Severance addresses this ecological validity issue in some ways by demonstrating that the information technology used by Lumon employees mirrors those used in the pre-Internet age of the mid-to-late 20th century. In their fictional world, the biological technology may be in the future, but the information technology is in the past. The antiquated information technology found in Lumon is perfectly aligned with an organizational culture and structure that enforces physically bounded control, as all information and communication is centrally monitored. We as viewers can relate to this world, as long as we can imagine a world without the empowerment of an open Internet that is now commonplace in contemporary advanced democracies.

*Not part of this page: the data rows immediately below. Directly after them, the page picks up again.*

/-- A die is excluded (R64): class 0x8A; its ports go out of service; the standby takes over from a controller that goes with it. -/
def excludeDie (s : State) (d reason : Nat) (inService : Bool) : State :=
  let s1 := (s.setFld (ecKey BOOT_DIE_STATE) (2 * d) 2 3).raise 0x8A (.dieUnit d 0)
    (reason + d * 2 ^ 8 + (if inService then 2 ^ 11 else 0)) none
  let s2 := (s1.setFld (dieKey d CLK_STAT) 0 4 0).dieUnitsOut d
  if s2.ctlDie = d ∧ d ≠ s.part.standby then
    (s2.setFld (ecKey BOOT_STAT) 7 3 s.part.standby).setFld (ecKey BOOT_STAT) 10 1 1
  else s2

def isExcluded (s : State) (d : Nat) : Bool := s.dieState d == 3

/-! ### Phase 3 (R350, R356, R459) -/

/-- One rail of a region at a start: slices with entries are out, failures found now are entered and recorded; the number of
failed slices, and whether the rail can be powered. -/
def railStart (s : State) (r rail : Nat) (bad : List Nat) : State × Bool :=
  let d := regionDie r
  let loc := fun k => locSlice (regionRx r) (regionRy r) rail k
  let out := (List.range 4).filter fun k => s.fused 4 d (loc k)
  let new := (List.range 4).filter fun k => bad.contains k && !out.contains k
  let s1 := (out ++ new).foldl (fun t k => t.setFld (ldoKey r rail) (12 + k) 1 0) s
  let s2 := new.foldl (fun t k => t.confirmFuse 4 1 d (loc k)) s1
  let n := out.length + new.length
  let rloc := locRegion (regionRx r) (regionRy r)
  let dead := Nat.ble 3 n || s.fused (2 + rail) d rloc
  let s3 := if new.isEmpty then s2
    else if Nat.ble 3 n then (s2.raiseSev 0 0x72 (regionLoc r) (railDetail r rail n) none).confirmFuse (2 + rail) 1 d rloc
    else s2.raise (if n = 2 then 0x71 else 0x70) (regionLoc r) (railDetail r rail n) none
  (s3.setFld (ldoKey r rail) 16 1 (if n = 2 then 1 else 0), !dead)

/-- A region at a start: its router rail turns on, and the staged turn-on of its compute rail begins, in ascending order of ry and then
rx (R356, R357). -/
def regionStart (s : State) (r : Nat) (bad : List (Nat × Nat)) : State :=
  let of := fun rail => bad.filterMap fun b => if b.1 = rail then some b.2 else none
  let (s1, comp) := s.railStart r 0 (of 0)
  let (s2, rout) := s1.railStart r 1 (of 1)
  let cap := s2.fld (ldoKey r 0) 16 1 == 1 || s2.fld (ldoKey r 1) 16 1 == 1
  let s3 := if rout then s2.railOn r 1 else s2
  s3.setRegion r { Region.reset with
    st := if !rout then 6 else if !comp then 5 else 2, sliceCap := cap,
    on := if rout && comp then some (TurnOn.first s.now (r % 64) false false) else none }
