-- ==== Sys2Proof/Machine/Step.lean ====
section
/-! DEFINITION. One step of the block: the command at the front of the queue acts; with no command waiting, one slot of
the 1.5 GHz clock passes. -/

namespace Sys2Proof.Machine

/-- Take the command at the front of the queue and run it on the state with the queue's rest; on an empty queue the
block lets one clock slot pass (log 2). -/
def step (s : State) : Host.Outcome State Fault Refusal :=
  match s.pending with
  | i :: rest => exec i { s with pending := rest }
  | [] => .next s.tick

/-- The state with the command a word spells put at the front of its queue; the table gives no row any bits, so no word
spells a command and the state is unchanged. -/
def State.withFetchWord (s : State) (nbits w : Nat) : State :=
  match Sys2Proof.decodeTableWord nbits w with
  | some i => { s with pending := i :: s.pending }
  | none => s

end Sys2Proof.Machine
end

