/-- What a control-register access can reach: it may reset the engine, run a job command or start a load. -/
def engineReach : List Comp :=
  [.regs, .wrote, .mem, .cells, .regions, .dies, .mcs, .pend13, .resp, .net, .panels, .jobs, .leftRun, .load,
   .ctxs, .tags, .fabQ, .fabWait, .fports, .rings, .hports, .outReads, .band, .time, .boot, .flash, .err, .out, .fates]
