/-- R284, R285, R288, R289, R311. A burst of more than 16 codewords, loss of signal or FAB_PCMD.RETRAIN makes an up port retrain. PORT_RETRAIN_DONE: with a width left the port is up at the width and
first lane that the failed lanes allow, with the framing of its registers and, where a native link begins, at a first link-up or after Ethernet framing, the credits its partner advertises; a retrain logs class 0x51; with no width its state is 5, with class
0x53. FAB_PCFG.EN written 1 trains a disabled port, or holds it down unconfigured with class 0x5C, and 0 disables it. -/
def Obligations.FabPortsTrainAndFail : Prop :=
  (∀ (s : State) (d p l n k : Nat), s.pstate d p = 2 →
    (∃ t, exec (.partnerSignalLoss d p) s = .next t ∧ t.pstate d p = 3 ∧ s.regsBut t [fabKey d p FAB_PSTAT] ∧ t.err = s.err ∧ t.ctxs = s.ctxs ∧ t.tags = s.tags) ∧
    (∃ t, exec (.fabPcmdRetrain d p) s = .next t ∧ t.pstate d p = 3 ∧ s.regsBut t [fabKey d p FAB_PSTAT] ∧ t.err = s.err) ∧
    (16 < n → s.written (fabKey d p FAB_PFEC) = false → ∃ t, exec (.fecUncorrectableBurst d p l n k) s = .next t ∧ t.pstate d p = 3 ∧
      t.fld (fabKey d p FAB_PFEC) 32 32 = min (s.fld (fabKey d p FAB_PFEC) 32 32 + n) 0xFFFFFFFF ∧ s.regsBut t [fabKey d p FAB_PSTAT, fabKey d p FAB_PFEC])) ∧
  (∀ (s : State) (d p l n k : Nat), n ≤ 16 → s.written (fabKey d p FAB_PFEC) = false →
    ∃ t, exec (.fecUncorrectableBurst d p l n k) s = .next t ∧ t.pstate d p = s.pstate d p ∧
      t.fld (fabKey d p FAB_PFEC) 32 32 = min (s.fld (fabKey d p FAB_PFEC) 32 32 + n) 0xFFFFFFFF ∧
      t.fld (fabKey d p FAB_PFEC) 0 32 = min (s.fld (fabKey d p FAB_PFEC) 0 32 + k) 0xFFFFFFFF ∧ s.regsBut t [fabKey d p FAB_PFEC] ∧ t.err = s.err) ∧
  (∀ (s : State) (d p w f cq cr : Nat), s.pstate d p = 1 → (s.fport d p).pendDisable = false → (s.fport d p).held = [] → s.fld (ecKey LIC_STAT) 0 1 = 0 → s.unconfigured d p = false →
    portWidth (s.fld (fabKey d p FAB_PSTAT) 10 8) 4 (2 ^ s.fld (fabKey d p FAB_PCFG) 2 2) = some (w, f) →
    ∃ t, exec (.portRetrainDone d p 0 cq cr) s = .next t ∧ t.pstate d p = 2 ∧ t.fld (fabKey d p FAB_PSTAT) 4 3 = widthCode w ∧ t.fld (fabKey d p FAB_PSTAT) 7 3 = f % 8 ∧
      t.fld (fabKey d p FAB_PSTAT) 10 8 = s.fld (fabKey d p FAB_PSTAT) 10 8 ∧ (t.fport d p).crReq = cq ∧ (t.fport d p).crRsp = cr ∧ (t.fport d p).retry = [] ∧ (t.fport d p).lseq = 0 ∧
      t.ethernet d p = (s.fld (fabKey d p FAB_PCFG) 1 1 == 1) ∧ s.regsBut t [fabKey d p FAB_PSTAT] ∧ t.err = s.err ∧ t.ctxs = s.ctxs) ∧
  (∀ (s : State) (d p w f cq cr : Nat), s.pstate d p = 3 → (s.fport d p).pendDisable = false → (s.fport d p).held = [] → (s.fport d p).retry = [] → s.fld (ecKey LIC_STAT) 0 1 = 0 →
    (s.fport d p).ether = false ∨ s.fld (fabKey d p FAB_PCFG) 1 1 = 1 →
    s.unconfigured d p = false → portWidth (s.fld (fabKey d p FAB_PSTAT) 10 8) 4 (2 ^ s.fld (fabKey d p FAB_PCFG) 2 2) = some (w, f) →
    ∃ t r, exec (.portRetrainDone d p 0 cq cr) s = .next t ∧ t.pstate d p = 2 ∧ t.fld (fabKey d p FAB_PSTAT) 4 3 = widthCode w ∧ (t.fport d p).crReq = (s.fport d p).crReq ∧
      r ∈ t.err.recQ ∧ r.cls = 0x51 ∧ r.loc = .dieUnit d p ∧ (widthCode w < s.fld (fabKey d p FAB_PSTAT) 4 3 → ∃ q, q ∈ t.err.recQ ∧ q.cls = 0x52 ∧ q.loc = .dieUnit d p)) ∧
  (∀ (s : State) (d p w f cq cr : Nat), s.pstate d p = 3 → (s.fport d p).pendDisable = false → (s.fport d p).held = [] → s.fld (ecKey LIC_STAT) 0 1 = 0 →
    (s.fport d p).ether = true → s.fld (fabKey d p FAB_PCFG) 1 1 = 0 →
    s.unconfigured d p = false → portWidth (s.fld (fabKey d p FAB_PSTAT) 10 8) 4 (2 ^ s.fld (fabKey d p FAB_PCFG) 2 2) = some (w, f) →
    ∃ t, exec (.portRetrainDone d p 0 cq cr) s = .next t ∧ t.pstate d p = 2 ∧ t.ethernet d p = false ∧ (t.fport d p).crReq = cq ∧ (t.fport d p).crRsp = cr ∧
      (t.fport d p).lseq = 0 ∧ (t.fport d p).retry = []) ∧
  (∀ (s : State) (d p cq cr : Nat) (bad : BitVec 8), s.pstate d p = 1 ∨ s.pstate d p = 3 → (s.fport d p).pendDisable = false → s.fld (ecKey LIC_STAT) 0 1 = 0 → s.ctxs = [] → s.unconfigured d p = false →
    portWidth (s.fld (fabKey d p FAB_PSTAT) 10 8 ||| bad.toNat) 4 (2 ^ s.fld (fabKey d p FAB_PCFG) 2 2) = none →
    ∃ t r, exec (.portRetrainDone d p bad cq cr) s = .next t ∧ t.pstate d p = 5 ∧ t.fld (fabKey d p FAB_PSTAT) 4 3 = 0 ∧
      t.fld (fabKey d p FAB_PSTAT) 10 8 = s.fld (fabKey d p FAB_PSTAT) 10 8 ||| bad.toNat ∧ r ∈ t.err.recQ ∧ r.cls = 0x53 ∧ r.loc = .dieUnit d p ∧ s.regsBut t [fabKey d p FAB_PSTAT]) ∧
  (∀ (s : State) (d p : Nat), s.pstate d p = 0 →
    ∃ t, exec (.fabPortEnWrite d p true) s = .next t ∧ t.fld (fabKey d p FAB_PCFG) 0 1 = 1 ∧ s.regsBut t [fabKey d p FAB_PCFG, fabKey d p FAB_PSTAT] ∧
      if s.unconfigured d p then t.pstate d p = 4 ∧ ((s.fport d p).cfgLogged = false → s.logs t 0x5C (.dieUnit d p) 0) else t.pstate d p = 1 ∧ t.err = s.err) ∧
  (∀ (s : State) (d p : Nat), s.pstate d p = 2 → s.ctxs = [] →
    ∃ t, exec (.fabPortEnWrite d p false) s = .next t ∧ t.pstate d p = 0 ∧ t.fld (fabKey d p FAB_PCFG) 0 1 = 0 ∧ (t.fport d p).held = [] ∧
      s.regsBut t [fabKey d p FAB_PCFG, fabKey d p FAB_PSTAT] ∧ t.err = s.err)

/-! ### Host interface (R313-R337) -/

/-- R313, R315, R316, R335, R508. A port out of PERST# whose die has been powered trains: PCIE_LINK holds rate and width, and a link below x16 at PCIe 7.0 logs class 0x60. A link
that goes down logs class 0x69 and, as a Function Level Reset does, returns its rings to EN = 0, its event ring, MSI-X table and PCIE_CTRL to reset; a running ring stops with cause 5. A recovery is logged. A
configuration request within 100 ms of link up is retried; later a read shows the register, and a write sets what the host may set. PERST# returns every register and ring of the port to reset. -/
def Obligations.HostLinksTrainFailAndReset : Prop :=
  (∀ (s : State) (p speed width : Nat), s.part.ports.contains p = true → (s.hport p).perst = false → (s.hport p).powered = true → (s.hport p).up = false →
    5 ≤ speed → speed ≤ 7 → width ∈ [1, 2, 4, 8, 16] →
    ∃ t, exec (.pcieLinkUp p speed width) s = .next t ∧ t.hport p = { s.hport p with up := true, upSince := s.now, d3hot := false } ∧
      t.fld (State.pcieKey p PCIE_LINK) 0 3 = speed ∧ t.fld (State.pcieKey p PCIE_LINK) 3 5 = width ∧ s.regsBut t [State.pcieKey p PCIE_LINK] ∧
      (∀ q, q ≠ p → t.hport q = s.hport q) ∧ t.rings = s.rings ∧
      if speed < 7 ∨ width < 16 then s.logs t 0x60 (.dieUnit (portDie p) p) (speed + width * 2 ^ 3 + p * 2 ^ 9) else t.err = s.err) ∧
  (∀ (s : State) (p : Nat), (s.hport p).up = true → (∀ n, n < 256 → (s.ring p n).en = false) →
    ∃ t, exec (.pcieLinkDown p) s = .next t ∧ (t.hport p).up = false ∧ (t.hport p).msix = [] ∧ (t.hport p).pba = [] ∧ t.reg (State.pcieKey p PCIE_LINK) = 0 ∧
      t.reg (State.pcieKey p PCIE_CTRL) = regReset s.part (State.pcieKey p PCIE_CTRL) ∧ t.reg (State.pcieKey p PCIE_EVQ_PI) = 0 ∧ s.logs t 0x69 (.dieUnit (portDie p) p) 0 ∧
      (∀ q, q ≠ p → t.hport q = s.hport q) ∧ t.mem = s.mem ∧ t.jobs = s.jobs) ∧
  (∀ (s : State) (p n : Nat), n < 256 → (s.ring p n).en = true → (s.ring p n).stopped = false →
    ∃ t r, exec (.functionLevelReset p) s = .next t ∧ (t.ring p n).en = false ∧ (t.ring p n).stopped = true ∧ (t.ring p n).cause = 5 ∧ (t.ring p n).ci = (s.ring p n).ci ∧
      (t.ring p n).cur = none ∧ r ∈ t.err.recQ ∧ r.cls = 0x64 ∧ r.loc = .dieUnit (portDie p) n ∧ (t.hport p).msix = [] ∧
      t.reg (State.pcieKey p PCIE_CTRL) = regReset s.part (State.pcieKey p PCIE_CTRL) ∧ (t.hport p).up = (s.hport p).up ∧ t.jobs = s.jobs ∧ t.cells = s.cells) ∧
  (∀ (s : State) (p speed width : Nat), (s.hport p).up = true → speed < 8 → width < 32 → (∀ v, (s.hport p).lastRecovery = some v → v + 1000000000 ≤ s.now) →
    ∃ t, exec (.pcieLinkRecovery p speed width) s = .next t ∧ t.fld (State.pcieKey p PCIE_LINK) 0 3 = speed ∧ t.fld (State.pcieKey p PCIE_LINK) 3 5 = width ∧
      s.regsBut t [State.pcieKey p PCIE_LINK] ∧ (t.hport p).up = true ∧ s.logs t 0x60 (.dieUnit (portDie p) p) (speed + width * 2 ^ 3 + 2 ^ 8 + p * 2 ^ 9) ∧ t.rings = s.rings) ∧
  (∀ (s : State) (p w : Nat) (r : CfgReg) (v : Option Nat), (s.hport p).up = true →
    (s.now < (s.hport p).upSince + 100000000 → exec (.pcieConfigRequest p r v) s = .next (s.emit (.cfgRetry p))) ∧
    ((s.hport p).upSince + 100000000 ≤ s.now →
      exec (.pcieConfigRequest p r none) s = .next (s.emit (.hostCpl p true false (s.configShows p r))) ∧ s.configShows p .classCode = [0, 0, 0x12] ∧
      ((s.hport p).pba = [] →
        ∃ t, exec (.pcieConfigRequest p r (some w)) s = .next t ∧ t.out = .hostCpl p true false [] :: s.out ∧ t.regs = s.regs ∧ t.err = s.err ∧ (t.hport p).up = true ∧
          (t.hport p).d3hot = (if r = .power ∧ w % 4 = 3 then true else if r = .power ∧ w % 4 = 0 then false else (s.hport p).d3hot) ∧
          (t.hport p).msixEn = (if r = .msix then bit w 1 else (s.hport p).msixEn) ∧ (t.hport p).mps = (if r = .payload then State.sizeOf w 512 else (s.hport p).mps) ∧
          (t.hport p).mrrs = (if r = .readRequest then State.sizeOf w 4096 else (s.hport p).mrrs)))) ∧
  (∀ (s : State) (p : Nat),
    (s.part.ports.contains p = true → (s.hport p).perst = false →
      ∃ t, exec (.perstAssert p) s = .next t ∧ t.hport p = { HPort.reset with powered := (s.hport p).powered } ∧ (∀ n, n < 256 → t.ring p n = Ring.reset) ∧
        (∀ o, 0x60000 ≤ o → o < 0x70000 → t.reg (State.pcieKey p o) = regReset s.part (State.pcieKey p o)) ∧
        ((∀ n, n < 256 → (s.ring p n).en = false) → ∀ q, q ≠ p → t.hport q = s.hport q) ∧ t.jobs = s.jobs ∧ t.cells = s.cells) ∧
    ∃ t, exec (.perstRelease p) s = .next t ∧ t.hport p = { s.hport p with perst := false } ∧ (∀ q, q ≠ p → t.hport q = s.hport q) ∧ t.regs = s.regs ∧ t.rings = s.rings)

However, if we consider the context outside the story, as Severance is streamed globally through the Apple TV+ streaming service, it is difficult to imagine this world without a dose of cynicism. This is the same corporation that produced a television commercial in 1984 that positioned their personal computer as a destroyer of an Orwellian world. The commercial ends with the statement: ‘You’ll see why 1984 won’t be like 1984.’ Is it a coincidence that the central storyline of the series is the dystopian nature of the interplay between a biological technological innovation and an information technological lack of innovation? Or is Severance contributing to an ongoing narrative promoted by a corporation whose market capitalization is higher than the GDP of all but seven national economies? Can we imagine a Gedankenexperiment situated within a contemporary reality with a less utopian vision of information technology? We may not be able to answer these questions, but we can still appreciate how this entertaining television show makes us think by contemplating a world where we eliminate key aspects of when and where we think.